Flashcards covering key vocabulary from a genetics lecture, including genes, chromosomes, alleles, inheritance patterns, mutations, Mendelian heredity, DNA structure and function, the central dogma of molecular biology, and different types of mutations.

Genes

Segments of DNA that contain the instructions for building proteins, which carry out essential functions within cells and determine an organism’s traits.

Chromosomes

Structures into which DNA is organized, passed down from parents to offspring, containing the complete genetic information required for development, growth, and reproduction. Humans have 46 chromosomes arranged in 23 pairs.

Alleles

Different forms of a gene located at a specific location on a chromosome; their combination influences an organism’s phenotype. Can be dominant or recessive.

Inheritance Patterns

Describe how traits are passed from parents to offspring, including Mendelian inheritance and more complex patterns like incomplete dominance, codominance, and polygenic inheritance.

Mutations

Changes in the DNA sequence that can lead to genetic variation, serving as a key source of genetic diversity and fuel for natural selection.

Mendelian Heredity

Principles of inheritance described by Gregor Mendel, providing the foundation for understanding how traits are inherited, including the Law of Segregation, Law of Independent Assortment, and Dominance and Recessiveness.

Law of Segregation

Each organism carries two alleles for every gene, one from each parent. During gamete formation, these alleles separate so that each gamete receives only one allele.

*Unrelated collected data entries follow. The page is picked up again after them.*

-- ==== Sys2Proof/Certificates/Slice0/Obligations.lean ====
section
/-!
DEFINITION. The statements for the provers, with the tables of results that they share.
-/

namespace Sys2Proof.Claims
open Sys2Proof.Machine

/-! ## Lanes -/

/-- The one-word 32-bit integer instructions whose result is a function of a, b and the old d (R264, R265). -/
def laneInt : Instr → Option (LR × (Word → Word → Word → Word))
  | .iadd o => some (o, fun a b _ => a + b)
  | .isub o => some (o, fun a b _ => a - b)
  | .imul o => some (o, fun a b _ => a * b)
  | .imulhI32 o => some (o, fun a b _ => BitVec.ofInt 32 (a.toInt * b.toInt / 2 ^ 32))
  | .imulhN32 o => some (o, fun a b _ => BitVec.ofNat 32 (a.toNat * b.toNat / 2 ^ 32))
  | .imac o => some (o, fun a b d => d + a * b)
  | .iminI32 o => some (o, fun a b _ => if b.toInt < a.toInt then b else a)
  | .iminN32 o => some (o, fun a b _ => if b.toNat < a.toNat then b else a)
  | .imaxI32 o => some (o, fun a b _ => if a.toInt < b.toInt then b else a)
  | .imaxN32 o => some (o, fun a b _ => if a.toNat < b.toNat then b else a)
  | .iabs o => some (o, fun a _ _ => if a.toInt < 0 then -a else a)
  | .ineg o => some (o, fun a _ _ => -a)
  | .and o => some (o, fun a b _ => a &&& b)
  | .or o => some (o, fun a b _ => a ||| b)
  | .xor o => some (o, fun a b _ => a ^^^ b)
  | .not o => some (o, fun a _ _ => ~~~a)
  | .shl o => some (o, fun a b _ => if 32 ≤ b.toNat then 0 else a <<< b.toNat)
  | .shr o => some (o, fun a b _ => if 32 ≤ b.toNat then 0 else a >>> b.toNat)
  | .sar o => some (o, fun a b _ =>
      if 32 ≤ b.toNat then (if a.toInt < 0 then BitVec.allOnes 32 else 0) else a.sshiftRight b.toNat)
  | .rot o => some (o, fun a b _ => a.rotateLeft (b.toNat % 32))
  | _ => none

/-- The clamped sums and differences: signed or not, and the exact result (R264). -/
def laneSat : Instr → Option (LR × Bool × (Int → Int → Int))
  | .iaddSatI32 o => some (o, true, fun a b => a + b)
  | .iaddSatN32 o => some (o, false, fun a b => a + b)
  | .isubSatI32 o => some (o, true, fun a b => a - b)
  | .isubSatN32 o => some (o, false, fun a b => a - b)
  | _ => none

/-- A 32-bit word read as its type says, and the bounds of the type. -/
def wordInt (signed : Bool) (x : Word) : Int := if signed then x.toInt else (x.toNat : Int)
def wordLo (signed : Bool) : Int := if signed then -2147483648 else 0
def wordHi (signed : Bool) : Int := if signed then 2147483647 else 4294967295

/-- The field positions of BFE and BFI (R266): start and length. -/
def fieldOf (b : Word) : Nat × Nat :=
  let p := min (b.toNat % 256) 32
  (p, min (b.toNat / 256 % 256) (32 - p))

/-- Bit k of the results of R266 and of BREV, from a, b and the old d. -/
def laneBit : Instr → Option (LR × (Word → Word → Word → Nat → Bool))
  | .bfeN32 o => some (o, fun a b _ k => decide (k < (fieldOf b).2) && a.getLsbD ((fieldOf b).1 + k))
  | .bfeI32 o => some (o, fun a b _ k =>
      decide (0 < (fieldOf b).2) && a.getLsbD ((fieldOf b).1 + min k ((fieldOf b).2 - 1)))
  | .bfi o => some (o, fun a b d k =>
      if (fieldOf b).1 ≤ k ∧ k < (fieldOf b).1 + (fieldOf b).2 then a.getLsbD (k - (fieldOf b).1) else d.getLsbD k)
  | .brev o => some (o, fun a _ _ k => a.getLsbD (31 - k))
  | _ => none
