-- ==== Sys2Proof/Laws/State.lean ====
section
/-!
SUPPORT. What each update of the state does to each of its fields: one rule for each, true by unfolding.
-/

namespace Sys2Proof.Machine

/-! ### put -/

@[simp] theorem State.put_agenda (s : State) (c : Ctx) : (s.put c).agenda = s.agenda := rfl
@[simp] theorem State.put_issuing (s : State) (c : Ctx) : (s.put c).issuing = s.issuing := rfl
@[simp] theorem State.put_cur (s : State) (c : Ctx) : (s.put c).cur = s.cur := rfl
@[simp] theorem State.put_free (s : State) (c : Ctx) : (s.put c).free = s.free := rfl
@[simp] theorem State.put_nextId (s : State) (c : Ctx) : (s.put c).nextId = s.nextId := rfl
@[simp] theorem State.put_now (s : State) (c : Ctx) : (s.put c).now = s.now := rfl
@[simp] theorem State.put_phase (s : State) (c : Ctx) : (s.put c).phase = s.phase := rfl
@[simp] theorem State.put_clk (s : State) (c : Ctx) : (s.put c).clk = s.clk := rfl
@[simp] theorem State.put_mem (s : State) (c : Ctx) : (s.put c).mem = s.mem := rfl
@[simp] theorem State.put_ecc (s : State) (c : Ctx) : (s.put c).ecc = s.ecc := rfl
@[simp] theorem State.put_mx (s : State) (c : Ctx) : (s.put c).mx = s.mx := rfl
@[simp] theorem State.put_tlb (s : State) (c : Ctx) : (s.put c).tlb = s.tlb := rfl
@[simp] theorem State.put_walks (s : State) (c : Ctx) : (s.put c).walks = s.walks := rfl
@[simp] theorem State.put_xrecs (s : State) (c : Ctx) : (s.put c).xrecs = s.xrecs := rfl
@[simp] theorem State.put_rewalks (s : State) (c : Ctx) : (s.put c).rewalks = s.rewalks := rfl
@[simp] theorem State.put_lines (s : State) (c : Ctx) : (s.put c).lines = s.lines := rfl
@[simp] theorem State.put_slices (s : State) (c : Ctx) : (s.put c).slices = s.slices := rfl
@[simp] theorem State.put_l2 (s : State) (c : Ctx) : (s.put c).l2 = s.l2 := rfl
@[simp] theorem State.put_reqs (s : State) (c : Ctx) : (s.put c).reqs = s.reqs := rfl
@[simp] theorem State.put_pending (s : State) (c : Ctx) : (s.put c).pending = s.pending := rfl
@[simp] theorem State.put_nextIns (s : State) (c : Ctx) : (s.put c).nextIns = s.nextIns := rfl
@[simp] theorem State.put_monitors (s : State) (c : Ctx) : (s.put c).monitors = s.monitors := rfl
@[simp] theorem State.put_cores (s : State) (c : Ctx) : (s.put c).cores = s.cores := rfl
@[simp] theorem State.put_groups (s : State) (c : Ctx) : (s.put c).groups = s.groups.set c.who.gid c.grp' := rfl
@[simp] theorem State.put_saves (s : State) (c : Ctx) : (s.put c).saves = s.saves := rfl
@[simp] theorem State.put_runList (s : State) (c : Ctx) : (s.put c).runList = s.runList := rfl
@[simp] theorem State.put_launches (s : State) (c : Ctx) : (s.put c).launches = s.launches := rfl
@[simp] theorem State.put_nextLaunch (s : State) (c : Ctx) : (s.put c).nextLaunch = s.nextLaunch := rfl
@[simp] theorem State.put_pools (s : State) (c : Ctx) : (s.put c).pools = s.pools := rfl
@[simp] theorem State.put_modules (s : State) (c : Ctx) : (s.put c).modules = s.modules := rfl
@[simp] theorem State.put_funcs (s : State) (c : Ctx) : (s.put c).funcs = s.funcs := rfl
@[simp] theorem State.put_trust (s : State) (c : Ctx) : (s.put c).trust = s.trust := rfl
@[simp] theorem State.put_dies (s : State) (c : Ctx) : (s.put c).dies = s.dies := rfl
@[simp] theorem State.put_pairs (s : State) (c : Ctx) : (s.put c).pairs = s.pairs := rfl
@[simp] theorem State.put_powerStretch (s : State) (c : Ctx) : (s.put c).powerStretch = s.powerStretch := rfl
@[simp] theorem State.put_measured (s : State) (c : Ctx) : (s.put c).measured = s.measured := rfl
@[simp] theorem State.put_limit (s : State) (c : Ctx) : (s.put c).limit = s.limit := rfl
@[simp] theorem State.put_sparing (s : State) (c : Ctx) : (s.put c).sparing = s.sparing := rfl
@[simp] theorem State.put_msgAt (s : State) (c : Ctx) : (s.put c).msgAt = s.msgAt := rfl
@[simp] theorem State.put_out (s : State) (c : Ctx) : (s.put c).out = s.out := rfl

Law of Independent Assortment

Genes located on different chromosomes are inherited independently of one another, unless the genes are close together on the same chromosome.

Dominance and Recessiveness

Some traits are dominant and expressed in the phenotype even if only one copy of the dominant allele is present. Recessive traits only appear when both alleles are recessive.

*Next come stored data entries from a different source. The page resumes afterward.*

/-! ### Every constructor -/

theorem dictionaryPair (o : Pair) : Statement (.dictionaryPair o) := fun hw x y => by
  show decodeWords (encPair o) x y = .ok (.dictionaryPair o, 1)
  unfold decodeWords rawInstr
  dsimp only
  rw [pair_key]
  dsimp only [Fmt.words]
  rw [pair_fields]
  exact if_pos hw
theorem iadd (o : LR) : Statement (.iadd o) := lr (by decide) rfl rfl (fun _ => rfl)
theorem isub (o : LR) : Statement (.isub o) := lr (by decide) rfl rfl (fun _ => rfl)
theorem iaddSatI32 (o : LR) : Statement (.iaddSatI32 o) := lr (by decide) rfl rfl (fun _ => rfl)
theorem iaddSatN32 (o : LR) : Statement (.iaddSatN32 o) := lr (by decide) rfl rfl (fun _ => rfl)
theorem isubSatI32 (o : LR) : Statement (.isubSatI32 o) := lr (by decide) rfl rfl (fun _ => rfl)
theorem isubSatN32 (o : LR) : Statement (.isubSatN32 o) := lr (by decide) rfl rfl (fun _ => rfl)
theorem imul (o : LR) : Statement (.imul o) := lr (by decide) rfl rfl (fun _ => rfl)
theorem imulhI32 (o : LR) : Statement (.imulhI32 o) := lr (by decide) rfl rfl (fun _ => rfl)
theorem imulhN32 (o : LR) : Statement (.imulhN32 o) := lr (by decide) rfl rfl (fun _ => rfl)
theorem imac (o : LR) : Statement (.imac o) := lr (by decide) rfl rfl (fun _ => rfl)
theorem iminI32 (o : LR) : Statement (.iminI32 o) := lr (by decide) rfl rfl (fun _ => rfl)
theorem iminN32 (o : LR) : Statement (.iminN32 o) := lr (by decide) rfl rfl (fun _ => rfl)
theorem imaxI32 (o : LR) : Statement (.imaxI32 o) := lr (by decide) rfl rfl (fun _ => rfl)
theorem imaxN32 (o : LR) : Statement (.imaxN32 o) := lr (by decide) rfl rfl (fun _ => rfl)
theorem iabs (o : LR) : Statement (.iabs o) := lr (by decide) rfl rfl (fun _ => rfl)
theorem ineg (o : LR) : Statement (.ineg o) := lr (by decide) rfl rfl (fun _ => rfl)
theorem and (o : LR) : Statement (.and o) := lr (by decide) rfl rfl (fun _ => rfl)
theorem or (o : LR) : Statement (.or o) := lr (by decide) rfl rfl (fun _ => rfl)
theorem xor (o : LR) : Statement (.xor o) := lr (by decide) rfl rfl (fun _ => rfl)
theorem not (o : LR) : Statement (.not o) := lr (by decide) rfl rfl (fun _ => rfl)
theorem shl (o : LR) : Statement (.shl o) := lr (by decide) rfl rfl (fun _ => rfl)
theorem shr (o : LR) : Statement (.shr o) := lr (by decide) rfl rfl (fun _ => rfl)
theorem sar (o : LR) : Statement (.sar o) := lr (by decide) rfl rfl (fun _ => rfl)
theorem rot (o : LR) : Statement (.rot o) := lr (by decide) rfl rfl (fun _ => rfl)
theorem bfeN32 (o : LR) : Statement (.bfeN32 o) := lr (by decide) rfl rfl (fun _ => rfl)
theorem bfeI32 (o : LR) : Statement (.bfeI32 o) := lr (by decide) rfl rfl (fun _ => rfl)
theorem bfi (o : LR) : Statement (.bfi o) := lr (by decide) rfl rfl (fun _ => rfl)
theorem brev (o : LR) : Statement (.brev o) := lr (by decide) rfl rfl (fun _ => rfl)
theorem clz (o : LR) : Statement (.clz o) := lr (by decide) rfl rfl (fun _ => rfl)
theorem ffs (o : LR) : Statement (.ffs o) := lr (by decide) rfl rfl (fun _ => rfl)
theorem popc (o : LR) : Statement (.popc o) := lr (by decide) rfl rfl (fun _ => rfl)
theorem icmp (o : LR) : Statement (.icmp o) := lr (by decide) rfl rfl (fun _ => rfl)
theorem fadd (o : LR) : Statement (.fadd o) := lr (by decide) rfl rfl (fun _ => rfl)
theorem fsub (o : LR) : Statement (.fsub o) := lr (by decide) rfl rfl (fun _ => rfl)
theorem fmul (o : LR) : Statement (.fmul o) := lr (by decide) rfl rfl (fun _ => rfl)
theorem fmac (o : LR) : Statement (.fmac o) := lr (by decide) rfl rfl (fun _ => rfl)
theorem fmin (o : LR) : Statement (.fmin o) := lr (by decide) rfl rfl (fun _ => rfl)
theorem fmax (o : LR) : Statement (.fmax o) := lr (by decide) rfl rfl (fun _ => rfl)
theorem frcp (o : LR) : Statement (.frcp o) := lr (by decide) rfl rfl (fun _ => rfl)
theorem frsq (o : LR) : Statement (.frsq o) := lr (by decide) rfl rfl (fun _ => rfl)
theorem fsqrt (o : LR) : Statement (.fsqrt o) := lr (by decide) rfl rfl (fun _ => rfl)
theorem fexp2 (o : LR) : Statement (.fexp2 o) := lr (by decide) rfl rfl (fun _ => rfl)
theorem flog2 (o : LR) : Statement (.flog2 o) := lr (by decide) rfl rfl (fun _ => rfl)
theorem fcmp (o : LR) : Statement (.fcmp o) := lr (by decide) rfl rfl (fun _ => rfl)
theorem fabs (o : LR) : Statement (.fabs o) := lr (by decide) rfl rfl (fun _ => rfl)
theorem fneg (o : LR) : Statement (.fneg o) := lr (by decide) rfl rfl (fun _ => rfl)
theorem fminNum (o : LR) : Statement (.fminNum o) := lr (by decide) rfl rfl (fun _ => rfl)
theorem fmaxNum (o : LR) : Statement (.fmaxNum o) := lr (by decide) rfl rfl (fun _ => rfl)
theorem faddBf16 (o : LR) : Statement (.faddBf16 o) := lr (by decide) rfl rfl (fun _ => rfl)
theorem fsubBf16 (o : LR) : Statement (.fsubBf16 o) := lr (by decide) rfl rfl (fun _ => rfl)
theorem fmulBf16 (o : LR) : Statement (.fmulBf16 o) := lr (by decide) rfl rfl (fun _ => rfl)
theorem fmacBf16 (o : LR) : Statement (.fmacBf16 o) := lr (by decide) rfl rfl (fun _ => rfl)
theorem fminBf16 (o : LR) : Statement (.fminBf16 o) := lr (by decide) rfl rfl (fun _ => rfl)
theorem fmaxBf16 (o : LR) : Statement (.fmaxBf16 o) := lr (by decide) rfl rfl (fun _ => rfl)
theorem fabsBf16 (o : LR) : Statement (.fabsBf16 o) := lr (by decide) rfl rfl (fun _ => rfl)
theorem fnegBf16 (o : LR) : Statement (.fnegBf16 o) := lr (by decide) rfl rfl (fun _ => rfl)
theorem faddF16 (o : LR) : Statement (.faddF16 o) := lr (by decide) rfl rfl (fun _ => rfl)
theorem fsubF16 (o : LR) : Statement (.fsubF16 o) := lr (by decide) rfl rfl (fun _ => rfl)
theorem fmulF16 (o : LR) : Statement (.fmulF16 o) := lr (by decide) rfl rfl (fun _ => rfl)
theorem fmacF16 (o : LR) : Statement (.fmacF16 o) := lr (by decide) rfl rfl (fun _ => rfl)
theorem fminF16 (o : LR) : Statement (.fminF16 o) := lr (by decide) rfl rfl (fun _ => rfl)
theorem fmaxF16 (o : LR) : Statement (.fmaxF16 o) := lr (by decide) rfl rfl (fun _ => rfl)
theorem fabsF16 (o : LR) : Statement (.fabsF16 o) := lr (by decide) rfl rfl (fun _ => rfl)
theorem fnegF16 (o : LR) : Statement (.fnegF16 o) := lr (by decide) rfl rfl (fun _ => rfl)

DNA (Deoxyribonucleic Acid)

The genetic material composed of two long strands of nucleotides twisted into a double helix, providing the instructions for growth, reproduction, and function in all living organisms.

Adenine (A)

Pairs with Thymine (T) in DNA.

Cytosine (C)

Pairs with Guanine (G) in DNA.

Replication

The process by which DNA is copied before a cell divides, ensuring each daughter cell receives a complete set of genetic material.

Expression

DNA is used to synthesize proteins through the processes of transcription (DNA to mRNA) and translation (mRNA to protein).

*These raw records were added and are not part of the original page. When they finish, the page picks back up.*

-- ==== Sys2Proof/Laws/Unit.lean ====
section
/-!
SUPPORT. What a unit's read within one page does: it gives the visible bytes, and changes only the lines' leases and
what L2 holds.
-/

namespace Sys2Proof.Machine

theorem State.recOf_setLine (s : State) (k line : Nat) (r : LineRec) :
    (s.setLine k r).recOf line = if line = k then r else s.recOf line := by
  unfold State.recOf State.lineRec State.setLine
  by_cases h : line = k
  · subst h; simp
  · simp only [h, if_false, SMap.find_set_other s.lines r h]; rfl

/-- A unit's access that nothing stands in the way of changes nothing as it arrives. -/
theorem State.arrive_quiet (s : State) (line : Nat) (h : s.Quiet) : s.arrive line = s := by
  obtain ⟨ho, hq, hm⟩ := h
  have h1 : s.mx.filter (fun e => e.2.busy && e.2.onLine line) = [] := by
    rw [List.filter_eq_nil_iff]
    intro e he
    simp [hm e he]
  unfold State.arrive State.mxSettle State.recall
  simp only [hq, List.filter_nil, List.foldl_nil, h1, ho line]

/-- A read of a line that no group holds leaves only a lease. -/
theorem State.lease_quiet (s : State) (line func : Nat) (h : s.Quiet) :
    ∃ ls, ((s.arrive line).lease line func).1 = { s with lines := ls } ∧ State.Quiet { s with lines := ls } := by
  rw [s.arrive_quiet line h]
  obtain ⟨ho, hq, hm⟩ := h
  unfold State.lease
  split
  · exact ⟨s.lines, rfl, ho, hq, hm⟩
  · dsimp only
    split
    · exact ⟨s.lines, rfl, ho, hq, hm⟩
    · refine ⟨_, rfl, fun x => ?_, hq, hm⟩
      change ((State.setLine s line _).recOf x).owner = none
      rw [State.recOf_setLine s line x]
      split
      · exact ho line
      · exact ho x

theorem State.leases_quiet (ls : List Nat) (func : Nat) (s : State) (h : s.Quiet) :
    ∃ x, ls.foldl (fun s l => ((s.arrive l).lease l func).1) s = { s with lines := x } ∧ State.Quiet { s with lines := x } := by
  induction ls generalizing s with
  | nil => exact ⟨s.lines, rfl, h⟩
  | cons l t ih =>
    obtain ⟨a, ha, hn⟩ := s.lease_quiet l func h
    rw [List.foldl_cons, ha]
    obtain ⟨b, hb, hm⟩ := ih _ hn
    exact ⟨b, hb, hm⟩

theorem State.fills_l2 (ls : List Nat) (func cls : Nat) (s : State) :
    ∃ x, ls.foldl (fun s i => State.fillL2 s i func cls) s = { s with l2 := x } := by
  induction ls generalizing s with
  | nil => exact ⟨s.l2, rfl⟩
  | cons l t ih =>
    have : ∃ a, s.fillL2 l func cls = { s with l2 := a } := by
      unfold State.fillL2
      split
      · exact ⟨s.l2, rfl⟩
      · exact ⟨_, rfl⟩
    obtain ⟨a, ha⟩ := this
    rw [List.foldl_cons, ha]
    exact ih _

theorem State.bytesIn_mx (s t : State) (m : Memory) (h : t.mx = s.mx) (pa n : Nat) : t.bytesIn m pa n = s.bytesIn m pa n := by
  have hb : ∀ a, t.byteIn m a = s.byteIn m a := fun a => by unfold State.byteIn State.mxAt; rw [h]
  induction n generalizing pa with
  | zero => rfl
  | succ k ih => rw [State.bytesIn, State.bytesIn, hb, ih]

/-- A unit's read of bytes of one page whose translation its caches hold, with nothing in its way and no uncorrectable
line: the visible bytes, and a state that differs in its leases and in what L2 holds. -/
theorem State.unitLoad_page (s : State) (func aspace va n cls tr pa : Nat) (acc : Access) (hn : 0 < n) (hp : va % 65536 + n ≤ 65536)
    (hx : s.xl tr func aspace va acc = .ok pa) (he : s.ecc = []) (hr : regionOf pa ≠ 4) (ho : s.Quiet) :
    ∃ ls l2, s.unitLoad func aspace va n acc cls tr = .ok ({ s with lines := ls, l2 := l2 }, s.bytesIn s.vis pa n) ∧
      State.Quiet { s with lines := ls, l2 := l2 } := by
  have hm : min n (65536 - va % 65536) = n := by omega
  have h0 : s.unitWalks tr func aspace acc (n / 65536 + 2) va n = s := by
    rw [State.unitWalks, if_neg (by omega)]
    dsimp only
    rw [hm, Nat.sub_self, State.unitWalks, if_pos rfl]
    unfold State.unitWalk
    rw [hx]
  have hx' : s.xlNow tr func aspace va acc = .ok pa := by unfold State.xlNow; rw [hx]
  have h1 : s.xlRange tr func aspace acc (n / 65536 + 2) va n = .ok [(pa, n)] := by
    rw [State.xlRange, if_neg (by omega), hx']
    dsimp only
    rw [hm, Nat.sub_self, State.xlRange, if_pos rfl]
  have h2 : s.eccIn [(pa, n)] = none := by simp [State.eccIn, he]
  obtain ⟨ls, hl, hno⟩ := State.leases_quiet (linesOf pa n) func s ho
  obtain ⟨l2, hf⟩ := State.fills_l2 (linesOf pa n) func cls { s with lines := ls }
  have h3 : s.unitRead func pa n = ({ s with lines := ls }, s.bytesIn s.vis pa n) := by
    unfold State.unitRead
    rw [if_neg hr]
    dsimp only
    rw [hl, State.bytesIn_mx s { s with lines := ls } _ rfl]
    rfl
  refine ⟨ls, l2, ?_, hno⟩
  unfold State.unitLoad
  rw [h0]
  dsimp only
  rw [h1]
  dsimp only
  rw [h2]
  simp only [Option.isSome_none, Bool.false_eq_true, if_false, List.foldl_cons, List.foldl_nil, h3, List.nil_append]
  rw [hf]

/-- Bytes of memory where no MX region stands. -/
theorem State.bytesIn_plain (s : State) (m : Memory) (pa n : Nat) (h : ∀ i, i < n → regionOf (pa + i) ≠ 1) :
    s.bytesIn m pa n = m.bytes pa n := by
  induction n generalizing pa with
  | zero => rfl
  | succ k ih =>
    have h0 : s.byteIn m pa = SMap.get 0 m pa := by
      have h1 := h 0 (by omega)
      rw [Nat.add_zero] at h1
      unfold State.byteIn
      rw [if_neg h1]
    rw [State.bytesIn, Memory.bytes, h0, ih _ (fun i hi => by have := h (i + 1) (by omega); rwa [show pa + (i + 1) = pa + 1 + i from by omega] at this)]

theorem Memory.length_bytes (m : Memory) (pa n : Nat) : (m.bytes pa n).length = n := by
  induction n generalizing pa with
  | zero => rfl
  | succ k ih => rw [Memory.bytes, List.length_cons, ih]

theorem Memory.getElem?_bytes (m : Memory) (pa n i : Nat) (h : i < n) : (m.bytes pa n)[i]? = some (SMap.get 0 m (pa + i)) := by
  induction n generalizing pa i with
  | zero => omega
  | succ k ih =>
    cases i with
    | zero => rfl
    | succ j => rw [Memory.bytes, List.getElem?_cons_succ, ih _ _ (by omega), show pa + 1 + j = pa + (j + 1) from by omega]

/-- Written bytes read back. -/
theorem Memory.bytes_write (m : Memory) (a : Nat) (bs : List Byte) : (m.write a bs).bytes a bs.length = bs := by
  apply List.ext_getElem?
  intro i
  by_cases h : i < bs.length
  · rw [Memory.getElem?_bytes _ _ _ _ h, Memory.get_write, if_pos (by omega), show a + i - a = i from by omega, List.getElem?_eq_getElem h]
    rfl
  · rw [List.getElem?_eq_none (by rw [Memory.length_bytes]; omega), List.getElem?_eq_none (by omega)]

/-- Bytes outside a write read as before. -/
theorem Memory.bytes_write_other (m : Memory) (a : Nat) (bs : List Byte) (x n : Nat) (h : x + n ≤ a ∨ a + bs.length ≤ x) :
    (m.write a bs).bytes x n = m.bytes x n := by
  apply List.ext_getElem?
  intro i
  by_cases hi : i < n
  · rw [Memory.getElem?_bytes _ _ _ _ hi, Memory.getElem?_bytes _ _ _ _ hi, Memory.get_write, if_neg (by omega)]
  · rw [List.getElem?_eq_none (by rw [Memory.length_bytes]; omega), List.getElem?_eq_none (by rw [Memory.length_bytes]; omega)]

end Sys2Proof.Machine
end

Central Dogma of Molecular Biology

Describes the flow of genetic information in biological systems, outlining how DNA is used to produce proteins, involving transcription and translation.

Transcription

The process by which a gene's DNA sequence is copied into mRNA (messenger RNA) in the nucleus, catalyzed by RNA polymerase.

Translation

The mRNA is transported to the ribosome, where it is translated into a protein. The ribosome reads the mRNA codons and assembles the corresponding amino acids into a polypeptide chain.

Point Mutations

A change in a single nucleotide in a DNA sequence.

Substitution

One base is replaced by another.

Insertion

One or more bases are added to a DNA sequence.

Deletion

One or more bases are removed from a DNA sequence.

Frameshift Mutations

Caused by insertions or deletions that shift the reading frame of the gene, often leading to nonfunctional proteins.

Chromosomal Mutations

Changes to the structure or number of chromosomes.

Duplication

A segment of a chromosome is repeated.

Inversion

A chromosome segment is reversed.

Translocation

A segment of one chromosome is moved to another chromosome.

Silent Mutations

Do not affect the amino acid sequence of a protein because of redundancy in the genetic code.

Missense Mutations

A point mutation that changes one amino acid in the protein sequence.

Nonsense Mutations

A mutation that creates a stop codon, prematurely ending protein synthesis.